Problem to work on
Of all the entries below, only the lines from the one with "inMask h.setters s.cfg.address" up to and including the one with "leaving cell refers to it" are to be duplicated exactly.

Dataset entries

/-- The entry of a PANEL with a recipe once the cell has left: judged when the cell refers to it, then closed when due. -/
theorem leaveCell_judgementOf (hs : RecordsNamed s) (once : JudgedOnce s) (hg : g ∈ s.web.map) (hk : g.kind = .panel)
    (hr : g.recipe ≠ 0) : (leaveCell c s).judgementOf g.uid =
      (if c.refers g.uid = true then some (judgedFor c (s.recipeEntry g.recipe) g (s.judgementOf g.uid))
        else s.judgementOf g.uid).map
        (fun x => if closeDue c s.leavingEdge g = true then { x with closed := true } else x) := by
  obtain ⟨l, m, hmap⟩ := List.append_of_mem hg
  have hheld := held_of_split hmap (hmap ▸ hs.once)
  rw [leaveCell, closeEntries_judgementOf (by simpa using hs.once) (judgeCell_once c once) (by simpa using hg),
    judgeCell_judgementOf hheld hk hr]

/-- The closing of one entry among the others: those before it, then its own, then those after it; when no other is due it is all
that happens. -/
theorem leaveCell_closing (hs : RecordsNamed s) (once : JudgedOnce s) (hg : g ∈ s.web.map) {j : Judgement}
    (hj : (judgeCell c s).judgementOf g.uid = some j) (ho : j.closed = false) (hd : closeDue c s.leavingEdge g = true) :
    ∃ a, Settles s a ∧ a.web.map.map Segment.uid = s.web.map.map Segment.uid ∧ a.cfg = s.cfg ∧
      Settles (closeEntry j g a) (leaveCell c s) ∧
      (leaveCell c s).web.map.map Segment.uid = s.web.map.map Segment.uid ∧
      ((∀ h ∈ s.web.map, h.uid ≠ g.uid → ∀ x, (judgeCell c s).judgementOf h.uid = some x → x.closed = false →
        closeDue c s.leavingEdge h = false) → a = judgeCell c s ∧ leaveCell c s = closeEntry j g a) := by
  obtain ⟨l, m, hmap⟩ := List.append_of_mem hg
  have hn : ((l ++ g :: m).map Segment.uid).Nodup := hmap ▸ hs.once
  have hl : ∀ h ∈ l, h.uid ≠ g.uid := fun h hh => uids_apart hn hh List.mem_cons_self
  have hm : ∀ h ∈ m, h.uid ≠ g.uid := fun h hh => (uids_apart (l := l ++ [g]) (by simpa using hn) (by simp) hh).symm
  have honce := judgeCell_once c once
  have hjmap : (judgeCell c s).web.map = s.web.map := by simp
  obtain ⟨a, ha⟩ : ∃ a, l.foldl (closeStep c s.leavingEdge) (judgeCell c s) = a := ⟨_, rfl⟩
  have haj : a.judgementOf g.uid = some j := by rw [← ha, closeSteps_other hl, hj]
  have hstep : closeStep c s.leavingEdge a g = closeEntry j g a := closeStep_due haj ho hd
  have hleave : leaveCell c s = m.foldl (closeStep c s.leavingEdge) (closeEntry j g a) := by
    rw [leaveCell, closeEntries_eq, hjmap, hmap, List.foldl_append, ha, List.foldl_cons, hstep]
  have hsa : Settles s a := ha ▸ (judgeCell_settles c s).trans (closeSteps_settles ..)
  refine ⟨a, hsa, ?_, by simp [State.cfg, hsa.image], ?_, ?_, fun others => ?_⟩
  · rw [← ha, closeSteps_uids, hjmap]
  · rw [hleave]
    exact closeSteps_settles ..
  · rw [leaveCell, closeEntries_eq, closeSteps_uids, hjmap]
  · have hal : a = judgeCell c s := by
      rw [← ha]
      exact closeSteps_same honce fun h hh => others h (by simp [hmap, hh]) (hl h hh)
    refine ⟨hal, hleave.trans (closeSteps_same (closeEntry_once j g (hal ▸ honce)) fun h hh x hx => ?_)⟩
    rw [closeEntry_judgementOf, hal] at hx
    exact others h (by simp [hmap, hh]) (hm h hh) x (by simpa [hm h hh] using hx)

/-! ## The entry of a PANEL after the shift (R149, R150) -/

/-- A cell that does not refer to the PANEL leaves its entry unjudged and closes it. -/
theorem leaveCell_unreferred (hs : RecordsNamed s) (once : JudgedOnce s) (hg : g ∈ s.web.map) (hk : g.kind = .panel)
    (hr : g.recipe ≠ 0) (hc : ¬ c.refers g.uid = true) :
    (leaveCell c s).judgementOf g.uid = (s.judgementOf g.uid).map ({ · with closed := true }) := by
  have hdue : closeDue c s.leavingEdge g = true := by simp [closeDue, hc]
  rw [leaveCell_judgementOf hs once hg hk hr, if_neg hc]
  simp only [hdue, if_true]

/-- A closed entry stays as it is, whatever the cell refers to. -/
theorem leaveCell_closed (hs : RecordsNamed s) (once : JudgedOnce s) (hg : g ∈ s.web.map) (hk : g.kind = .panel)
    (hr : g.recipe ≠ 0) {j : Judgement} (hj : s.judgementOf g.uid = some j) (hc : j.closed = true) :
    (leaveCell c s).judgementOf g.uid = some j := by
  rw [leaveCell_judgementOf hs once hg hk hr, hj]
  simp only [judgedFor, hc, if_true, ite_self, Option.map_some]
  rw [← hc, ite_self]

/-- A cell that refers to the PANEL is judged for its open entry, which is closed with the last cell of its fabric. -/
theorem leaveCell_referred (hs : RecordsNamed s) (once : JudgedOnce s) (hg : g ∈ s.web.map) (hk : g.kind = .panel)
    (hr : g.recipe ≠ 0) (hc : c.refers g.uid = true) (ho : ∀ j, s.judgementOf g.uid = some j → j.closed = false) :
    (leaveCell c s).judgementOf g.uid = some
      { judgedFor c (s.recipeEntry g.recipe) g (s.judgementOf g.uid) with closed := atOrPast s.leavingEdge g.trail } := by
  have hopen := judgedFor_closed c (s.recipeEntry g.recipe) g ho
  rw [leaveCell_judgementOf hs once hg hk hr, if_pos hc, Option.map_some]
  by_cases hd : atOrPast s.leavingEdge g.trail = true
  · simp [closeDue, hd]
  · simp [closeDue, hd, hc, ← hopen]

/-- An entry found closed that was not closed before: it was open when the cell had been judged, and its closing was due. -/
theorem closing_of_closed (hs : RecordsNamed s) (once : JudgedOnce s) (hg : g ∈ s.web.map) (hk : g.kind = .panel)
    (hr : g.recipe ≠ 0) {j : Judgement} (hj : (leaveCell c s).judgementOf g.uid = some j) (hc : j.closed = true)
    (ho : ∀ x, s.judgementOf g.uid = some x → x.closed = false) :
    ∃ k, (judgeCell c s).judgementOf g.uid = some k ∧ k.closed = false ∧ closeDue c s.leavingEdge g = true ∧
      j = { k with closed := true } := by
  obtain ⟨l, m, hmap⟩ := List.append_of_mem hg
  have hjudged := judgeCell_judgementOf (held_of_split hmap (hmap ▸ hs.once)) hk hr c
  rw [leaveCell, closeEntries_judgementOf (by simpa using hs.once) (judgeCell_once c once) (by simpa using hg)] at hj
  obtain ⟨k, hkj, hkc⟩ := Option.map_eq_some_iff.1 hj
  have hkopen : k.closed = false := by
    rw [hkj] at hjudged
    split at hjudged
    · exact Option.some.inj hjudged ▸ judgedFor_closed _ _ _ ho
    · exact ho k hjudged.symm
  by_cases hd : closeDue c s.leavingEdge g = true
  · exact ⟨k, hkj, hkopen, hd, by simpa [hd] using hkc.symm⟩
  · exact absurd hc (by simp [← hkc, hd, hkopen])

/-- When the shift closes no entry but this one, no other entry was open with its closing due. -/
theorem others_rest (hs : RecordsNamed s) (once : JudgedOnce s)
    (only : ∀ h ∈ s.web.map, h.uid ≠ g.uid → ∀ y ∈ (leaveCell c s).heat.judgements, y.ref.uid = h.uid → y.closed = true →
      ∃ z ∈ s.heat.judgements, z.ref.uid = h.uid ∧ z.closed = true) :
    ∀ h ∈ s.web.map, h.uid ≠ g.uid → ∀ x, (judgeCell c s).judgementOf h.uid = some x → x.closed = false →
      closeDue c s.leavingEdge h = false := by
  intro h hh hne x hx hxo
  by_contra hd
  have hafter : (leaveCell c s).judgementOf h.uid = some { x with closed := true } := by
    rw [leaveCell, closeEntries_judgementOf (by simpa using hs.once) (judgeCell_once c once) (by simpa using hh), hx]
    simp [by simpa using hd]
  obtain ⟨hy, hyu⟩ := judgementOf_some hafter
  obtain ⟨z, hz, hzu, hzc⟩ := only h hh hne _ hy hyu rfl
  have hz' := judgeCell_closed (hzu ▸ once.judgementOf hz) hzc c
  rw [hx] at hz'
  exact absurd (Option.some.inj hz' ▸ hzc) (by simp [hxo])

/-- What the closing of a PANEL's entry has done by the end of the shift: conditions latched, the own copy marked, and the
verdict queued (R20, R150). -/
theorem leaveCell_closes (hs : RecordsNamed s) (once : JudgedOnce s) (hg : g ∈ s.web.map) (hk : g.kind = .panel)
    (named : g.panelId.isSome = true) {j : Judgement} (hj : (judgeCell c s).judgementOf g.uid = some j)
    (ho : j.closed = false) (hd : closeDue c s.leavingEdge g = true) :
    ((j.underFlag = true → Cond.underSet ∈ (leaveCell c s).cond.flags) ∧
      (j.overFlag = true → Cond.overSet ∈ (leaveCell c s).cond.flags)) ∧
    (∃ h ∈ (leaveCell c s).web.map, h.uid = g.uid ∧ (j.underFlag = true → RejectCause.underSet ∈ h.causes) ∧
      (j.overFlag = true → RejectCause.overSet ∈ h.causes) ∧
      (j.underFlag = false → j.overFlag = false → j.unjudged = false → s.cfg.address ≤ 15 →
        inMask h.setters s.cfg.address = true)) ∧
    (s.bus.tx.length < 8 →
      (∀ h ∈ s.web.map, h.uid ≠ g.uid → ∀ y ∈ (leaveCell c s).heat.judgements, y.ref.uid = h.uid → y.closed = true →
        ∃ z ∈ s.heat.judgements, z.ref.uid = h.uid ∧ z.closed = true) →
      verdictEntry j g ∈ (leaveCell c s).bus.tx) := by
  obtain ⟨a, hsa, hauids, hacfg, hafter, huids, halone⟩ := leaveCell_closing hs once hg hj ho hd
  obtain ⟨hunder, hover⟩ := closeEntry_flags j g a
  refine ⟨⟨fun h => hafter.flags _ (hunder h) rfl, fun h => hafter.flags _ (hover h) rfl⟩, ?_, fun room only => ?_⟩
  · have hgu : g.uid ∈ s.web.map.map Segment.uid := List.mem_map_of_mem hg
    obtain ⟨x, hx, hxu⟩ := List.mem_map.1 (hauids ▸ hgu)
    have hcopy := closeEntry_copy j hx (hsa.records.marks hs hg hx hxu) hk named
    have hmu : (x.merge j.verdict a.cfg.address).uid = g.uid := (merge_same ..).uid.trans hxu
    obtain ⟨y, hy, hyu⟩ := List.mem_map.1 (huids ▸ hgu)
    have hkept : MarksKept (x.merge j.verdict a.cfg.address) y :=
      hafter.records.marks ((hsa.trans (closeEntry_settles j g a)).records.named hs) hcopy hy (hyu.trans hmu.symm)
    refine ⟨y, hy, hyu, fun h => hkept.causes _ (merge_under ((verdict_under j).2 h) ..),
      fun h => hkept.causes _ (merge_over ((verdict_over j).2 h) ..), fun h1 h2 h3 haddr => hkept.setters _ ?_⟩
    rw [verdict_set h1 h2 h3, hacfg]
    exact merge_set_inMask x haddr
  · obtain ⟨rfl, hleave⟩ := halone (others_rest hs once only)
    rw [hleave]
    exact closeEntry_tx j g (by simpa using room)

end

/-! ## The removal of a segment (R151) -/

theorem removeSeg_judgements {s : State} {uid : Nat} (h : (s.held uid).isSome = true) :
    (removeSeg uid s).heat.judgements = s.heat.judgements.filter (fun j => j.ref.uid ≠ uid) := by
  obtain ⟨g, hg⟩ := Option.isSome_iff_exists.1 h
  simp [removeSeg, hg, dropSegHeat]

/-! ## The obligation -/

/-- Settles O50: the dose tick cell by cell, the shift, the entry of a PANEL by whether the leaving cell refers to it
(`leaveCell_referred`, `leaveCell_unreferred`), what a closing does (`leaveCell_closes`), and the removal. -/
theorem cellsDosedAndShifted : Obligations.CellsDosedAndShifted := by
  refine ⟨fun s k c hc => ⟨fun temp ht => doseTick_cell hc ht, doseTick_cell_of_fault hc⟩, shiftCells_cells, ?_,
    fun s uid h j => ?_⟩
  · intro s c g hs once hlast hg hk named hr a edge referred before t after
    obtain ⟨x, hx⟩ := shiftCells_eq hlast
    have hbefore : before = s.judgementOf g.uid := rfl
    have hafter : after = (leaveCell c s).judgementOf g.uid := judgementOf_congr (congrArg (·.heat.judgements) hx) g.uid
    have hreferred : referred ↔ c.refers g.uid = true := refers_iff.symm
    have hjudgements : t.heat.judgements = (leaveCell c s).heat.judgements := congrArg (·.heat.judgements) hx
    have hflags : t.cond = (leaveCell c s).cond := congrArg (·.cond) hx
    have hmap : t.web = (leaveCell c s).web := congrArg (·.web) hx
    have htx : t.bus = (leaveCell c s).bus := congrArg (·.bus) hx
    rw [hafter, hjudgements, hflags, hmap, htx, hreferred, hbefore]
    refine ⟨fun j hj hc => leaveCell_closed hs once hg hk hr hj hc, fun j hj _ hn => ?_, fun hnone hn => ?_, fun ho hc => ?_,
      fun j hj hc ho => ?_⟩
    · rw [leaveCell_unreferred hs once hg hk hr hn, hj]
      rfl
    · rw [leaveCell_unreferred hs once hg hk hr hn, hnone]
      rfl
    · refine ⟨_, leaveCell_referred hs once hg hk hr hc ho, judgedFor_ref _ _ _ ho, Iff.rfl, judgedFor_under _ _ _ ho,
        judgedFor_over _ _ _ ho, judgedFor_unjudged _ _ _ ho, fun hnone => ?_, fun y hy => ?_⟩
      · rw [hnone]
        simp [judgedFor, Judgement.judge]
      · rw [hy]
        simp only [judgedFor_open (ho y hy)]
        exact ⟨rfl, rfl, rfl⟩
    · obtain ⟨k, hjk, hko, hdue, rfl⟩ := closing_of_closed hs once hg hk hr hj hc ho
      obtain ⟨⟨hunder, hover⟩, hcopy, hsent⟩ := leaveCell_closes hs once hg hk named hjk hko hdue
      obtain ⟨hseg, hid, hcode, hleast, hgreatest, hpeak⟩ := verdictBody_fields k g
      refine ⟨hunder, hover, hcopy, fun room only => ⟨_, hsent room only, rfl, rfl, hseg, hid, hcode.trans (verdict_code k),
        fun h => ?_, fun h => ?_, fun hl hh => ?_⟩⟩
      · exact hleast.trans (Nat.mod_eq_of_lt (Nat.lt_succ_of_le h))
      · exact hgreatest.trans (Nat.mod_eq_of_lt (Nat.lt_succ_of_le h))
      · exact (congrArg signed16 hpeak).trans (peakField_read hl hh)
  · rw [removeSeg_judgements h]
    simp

Solution to this problem
        inMask h.setters s.cfg.address = true)) ∧
    (s.bus.tx.length < 8 →
      (∀ h ∈ s.web.map, h.uid ≠ g.uid → ∀ y ∈ (leaveCell c s).heat.judgements, y.ref.uid = h.uid → y.closed = true →
        ∃ z ∈ s.heat.judgements, z.ref.uid = h.uid ∧ z.closed = true) →
      verdictEntry j g ∈ (leaveCell c s).bus.tx) := by
  obtain ⟨a, hsa, hauids, hacfg, hafter, huids, halone⟩ := leaveCell_closing hs once hg hj ho hd
  obtain ⟨hunder, hover⟩ := closeEntry_flags j g a
  refine ⟨⟨fun h => hafter.flags _ (hunder h) rfl, fun h => hafter.flags _ (hover h) rfl⟩, ?_, fun room only => ?_⟩
  · have hgu : g.uid ∈ s.web.map.map Segment.uid := List.mem_map_of_mem hg
    obtain ⟨x, hx, hxu⟩ := List.mem_map.1 (hauids ▸ hgu)
    have hcopy := closeEntry_copy j hx (hsa.records.marks hs hg hx hxu) hk named
    have hmu : (x.merge j.verdict a.cfg.address).uid = g.uid := (merge_same ..).uid.trans hxu
    obtain ⟨y, hy, hyu⟩ := List.mem_map.1 (huids ▸ hgu)
    have hkept : MarksKept (x.merge j.verdict a.cfg.address) y :=
      hafter.records.marks ((hsa.trans (closeEntry_settles j g a)).records.named hs) hcopy hy (hyu.trans hmu.symm)
    refine ⟨y, hy, hyu, fun h => hkept.causes _ (merge_under ((verdict_under j).2 h) ..),
      fun h => hkept.causes _ (merge_over ((verdict_over j).2 h) ..), fun h1 h2 h3 haddr => hkept.setters _ ?_⟩
    rw [verdict_set h1 h2 h3, hacfg]
    exact merge_set_inMask x haddr
  · obtain ⟨rfl, hleave⟩ := halone (others_rest hs once only)
    rw [hleave]
    exact closeEntry_tx j g (by simpa using room)

end

/-! ## The removal of a segment (R151) -/

theorem removeSeg_judgements {s : State} {uid : Nat} (h : (s.held uid).isSome = true) :
    (removeSeg uid s).heat.judgements = s.heat.judgements.filter (fun j => j.ref.uid ≠ uid) := by
  obtain ⟨g, hg⟩ := Option.isSome_iff_exists.1 h
  simp [removeSeg, hg, dropSegHeat]

/-! ## The obligation -/

/-- Settles O50: the dose tick cell by cell, the shift, the entry of a PANEL by whether the leaving cell refers to it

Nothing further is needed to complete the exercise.